It is. I just don't do their upgrade, it costs money anyhow. Works great. I have had it for 2 years....


----------



## neni (Dec 24, 2012)

Argo said:


> It is. I just don't do their upgrade, it costs money anyhow. Works great. I have had it for 2 years....


Cool. Gonna get that old fix installed version. Initial single 70$ is fine for me. The monthly 29$ for the new cloud version is ripp off for someone who does 1 vid a year


----------



## Psi-Man (Aug 31, 2009)

The other thing to consider is buying an older version of some of the more popular editing programs that will run on your laptop. I ended up getting an older version of Corel Studio Pro on Ebay for $20 to run on my XP laptop.
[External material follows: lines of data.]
/-- A context (R239). -/
structure Ctx where
  killed : Bool := false
  /-- under ERRPOL 1, the `SEQ` of the record that handed its kill to Oromel: the kill is in progress (R437, R438) -/
  doomed : Option Nat := none
  desc : Nat
  btab : Nat
  btlen : Nat
  svc : Nat
  podctx : Nat
  sched : Nat
  lquota : Nat
  evs : Addr
  pdir : Addr
  pdlen : Nat
  hspa : Addr
  hspn : Nat
  tqsa : Addr
  tqsn : Nat
  spbase : Addr
  spsize : Nat
  svbase : Addr
  svsize : Nat
  lsn : Nat
  /-- eviction phase, items completed in it, whether the schedule is usable (R96) -/
  phase : Nat := 0
  phaseDone : Nat := 0
  usable : Bool := false
  nphase : Nat := 0
  advcnt : Nat := 0
  /-- the phase's entries as read, and the header's default class and floor (R96) -/
  entries : List Nat := []
  defclass : Nat := 3
  deffloor : Nat := 0
  /-- phase entries to make, in order: of a phase, or of the next one; page services they wait for, and entries whose service ended
  unresolved (R96, R466) -/
  phaseAsks : List (Option Nat) := []
  schedWaits : List Nat := []
  schedDead : List Nat := []
  /-- being pre-empted, or pre-empted: no new group of it is placed (R77) -/
  held : Bool := false
  tspillBad : Bool := false
  /-- bytes of its save area that hold images of groups (R80) -/
  saveUsed : Nat := 0
  /-- buffers whose stamp failure was reported since their last BUFMAP (R514) -/
  stampBad : List Nat := []
  /-- free pages of the rename pools, by buffer (R68, R468) -/
  pools : Sparse (List Nat) := []
deriving DecidableEq, Repr

/-- A line's timestamps at its home (R175, R176). -/
structure LineTs where
  wts : Nat := 0
  rts : Nat := 0
  lease : Nat := 64
deriving DecidableEq, Repr

/-- A cached copy: level 0 an L1 of a core, 1 an L2 of a die (R94, R175). -/
structure Copy where
  level : Nat
  unit : Nat
  line : Nat
  wc : Nat
  rc : Nat
  fill : Nat
  /-- the 128 bytes as the fill or the last renewal found them -/
  data : List Byte
deriving DecidableEq, Repr

/-- A planar line held in a cache: level 0 L1, 1 L2, 2 LLC; plane set and first block over 8; held depth (R136). -/
structure PlaneLine where
  level : Nat
  unit : Nat
  ctx : Nat
  handle : Nat
  line : Nat
  depth : Nat
  fill : Nat
  /-- the sectors it holds besides planes: 1 headers, 2 signs -/
  parts : Nat := 3
deriving DecidableEq, Repr

/-- A page service, known by the physical address of its page table entry: one page is served once (R465, R466). -/
structure Service where
  id : Nat
  pte : Nat
  ctx : Nat
  buf : Nat
  page : Nat
  start : Nat
deriving DecidableEq, Repr

/-- A back-invalidation snoop not yet acknowledged, with the writer's group and thread (R188, R496). -/
structure Snoop where
  line : Nat
  sent : Nat
  grp : Nat
  tid : Nat
  job : Nat
  /-- the access that caused it, 0 for none (R337) -/
  acc : Nat := 0
deriving DecidableEq, Repr

/-- A request for leave (R76, R252). -/
structure LeaveReq where
  grp : Nat
  level : Nat
  since : Nat
deriving DecidableEq, Repr

/-- The charge of a granted leave, in tenths of a watt: held while the group keeps it or an operation runs (R325). -/
structure Charge where
  id : Nat
  grp : Nat
  ctx : Nat := 0
  level : Nat
  ended : Bool := false
deriving DecidableEq, Repr

/-- The memory system behind the port. -/
structure Port where
  /-- poisoned 32-byte sectors, by number (R476) -/
  poison : List Nat := []
  /-- placement STRIPE and CHMASK of 64 KiB pages, by page (R89) -/
  placed : Sparse (Nat × Nat) := []
  ts : Sparse LineTs := []
  copies : List Copy := []
  planes : List PlaneLine := []
  /-- free pages: 64 KiB and 2 MiB, by physical address (R465) -/
  pool64 : List Nat := []
  pool2m : List Nat := []
  services : List Service := []
  /-- pages stored compressed, by physical page (R103), and repack requests (R104) -/
  packed : List Nat := []
  repack : List Nat := []
  /-- lines in the overflow hold, by physical line, and the first stall of each page with whether it was reported (R472, R473) -/
  hold : List Nat := []
  stalls : Sparse (Nat × Bool) := []
  /-- store sequence numbers of hitched lines, by physical 64-byte line (R211) -/
  lineSeq : Sparse Nat := []
  /-- the hitch tables of the home slices and what they spilled, in order of entry (R216, R217) -/
  table : List HEntry := []
  /-- lines the host caches (R236) and snoops out (R188) -/
  snooped : List Nat := []
  snoops : List Snoop := []
deriving DecidableEq, Repr

/-- The package edge: BAR 0, links, thermal state, checkpoint and what the host sees. -/
structure Edge where
  /-- MSTAT fields (R254) -/
  booterr : Nat := 0
  therm : Nat := 0
  ckpt : Bool := false
  quiesced : Bool := false
  bstage : Nat := 0
  mctl : Addr := 0
  q0desc : Addr := 0
  plim : Nat := 3600
  tjmax : Nat := 0
  podid : Nat := 0
  hwbase : Nat := 0
  hwsize : Nat := 0
  elbase : Nat := 0
  elsize : Nat := 0
  elhead : Nat := 0
  eltail : Nat := 0
  ovf : Bool := false
  lost : Nat := 0
  /-- ECNT 1 to 15, by class -/
  ecnt : Sparse Nat := []
  seq : Nat := 0
  /-- the cycle of the newest event of the error log, and its class, unit and unit number as one number (R436) -/
  logged : Nat × Nat := (0, 0)
  /-- device-fatal: only a device reset makes the device usable (R426) -/
  fatal : Bool := false
  /-- trained ports: 0 the Wymbiyn Link, 1 to 32 UALink; recovery form (R494, R503) -/
  trained : List Nat := []
  /-- UALink ports whose training has ended, well or not (R250) -/
  tried : List Nat := []
  wymDown : Bool := false
  recovery : Bool := false
  /-- the cycles of the failed retrains of a port within 100 ms, oldest first; replays of the present second -/
  fails : Sparse (List Nat) := []
  replays : Sparse Nat := []
  /-- consecutive failed replays of the flit a port sends (R494) -/
  streak : Sparse Nat := []
  /-- MSI-X vectors raised, newest first (R234) -/
  msix : List Nat := []
  /-- what the last host read returned; poisoned (R235, R476) -/
  hostRead : List Byte := []
  hostPoison : Bool := false
  /-- the answer to the last inbound peer access: refused, or its bytes (R245) -/
  peerRefused : Bool := false
  peerRead : List Byte := []
  /-- page services that accesses from outside wait for, and page table entries whose service ended unresolved (R466, R514) -/
  outWaits : List Nat := []
  outDead : List Nat := []
  running : List (Nat × HostRef × Running) := []
  /-- the receiver of a checkpoint stream and its base there (R246); number, LSN and descriptor of each context as step 3 left
  them; the manifest streamed last (R247) -/
  ckptPod : Nat := 0
  ckptDest : Addr := 0
  ckptCtxs : List (Nat × Nat × Nat) := []
  manifest : List Byte := []
  /-- the memory image streamed last: the bytes that are not 0 (R247) -/
  image : List Host.Cell := []
  /-- the HDM decoder's base (R235) -/
  hdmbase : Nat := 0
  /-- the die the governor served last (R252), and the hardware queue admission served last (R69) -/
  leaveDie : Nat := 7
  hwLast : Nat := 63
  /-- the share of the power pool that Oromel has set for a context, in tenths of a watt (R252, log 85) -/
  shares : Sparse Nat := []
deriving DecidableEq, Repr

/-- The issue group in flight: its core, its threads in ascending lane order (group, thread), its PC and the instruction's
length in bytes. -/
structure Issue where
  core : Nat
  refs : List (Nat × Nat)
  pc : Addr
  len : Nat
deriving DecidableEq, Repr

/-- Who moves next, and how many cycles pass before: a step of the device named as an instruction of the table, or the issue
of an entry of a core's PC hash table: core, item and PC (R39, R41). -/
inductive Move
  | event (dt : Nat) (i : Instr)
  | issue (dt core item : Nat) (pc : Addr)
deriving DecidableEq, Repr

/-- The machine's state. -/
structure State where
  /-- core cycles since device reset (`$clock`, R264) -/
  clock : Nat
  /-- device time in 1/13 ns (TIME, R254) -/
  time13 : Nat
  /-- device memory at physical addresses, 768 GiB (R24); an unlisted byte reads 0 (log 2) -/
  mem : List Host.Cell
  port : Port
  ctxs : Sparse Ctx
  groups : Sparse Group
  cores : Sparse Core
  accesses : List Access
  jobs : List Job
  items : List Item
  /-- waiting records of the 64 hardware queues, by queue (R69) -/
  hwq : Sparse (List Waiting)
  queues : Sparse HostQueue
  leaves : List LeaveReq
  charges : List Charge
  edge : Edge
  /-- retired items' pages to return: items to wait for, then pages of a pool (R68) -/
  pageReturns : List (List Nat × Nat × Nat × Nat)
  /-- the next number of an item, access, job, group, issue and arrival -/
  next : Nat
  /-- the model's own: the counter of free values (log 5) -/
  free : Nat
  /-- the model's own: who moves next (log 3); an empty list leaves it to the default order -/
  agenda : List Move
  /-- the issue group in flight -/
  issue : Option Issue
  /-- the model's own: a physical address that does not exist was touched -/
  absent : Option Nat
deriving DecidableEq, Repr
It's easy to edit clips and does far more than I will ever need.


----------



## david_z (Dec 14, 2009)

A lot of people use Adobe, and the license is reasonably inexpensive for the software alone. 

I have been using the free version of Lightworks. There's a pretty steep learning curve and the free version will only render to 720p, you can purchase an inexpensive license on a monthly basis for like $25 (if you only produce 1 video per year, that's how I would do it: use the free version, then pay the one-month license and do your edit in full 1080p).

I am pretty happy with it so far, I am not a professional (or even an enthusiast) video editor (I think those people might get the most out of an app like Lightworks), I just wanted something "more" than Windows MovieMaker. I might get around to trying Adobe eventually, but since I do so little with it, it seems like a lot of hassle to try and re-learn a new application just to make a few crummy edits a few times per year.

I've also used Corel Visual Studio Pro in the past. It's pretty basic, but better than Movie Maker.


----------



## neni (Dec 24, 2012)

Didn't want to buy a discontinued SW (Adobe) where one lacks support n patches... 

Got a test version an bought the full version of Magix Video Deluxe 2015. Wow! What a difference to MM! K, get to work, urgh... and start all over again. But with this kind of tool, it's fun and no longer frustrating :jumping1:


----------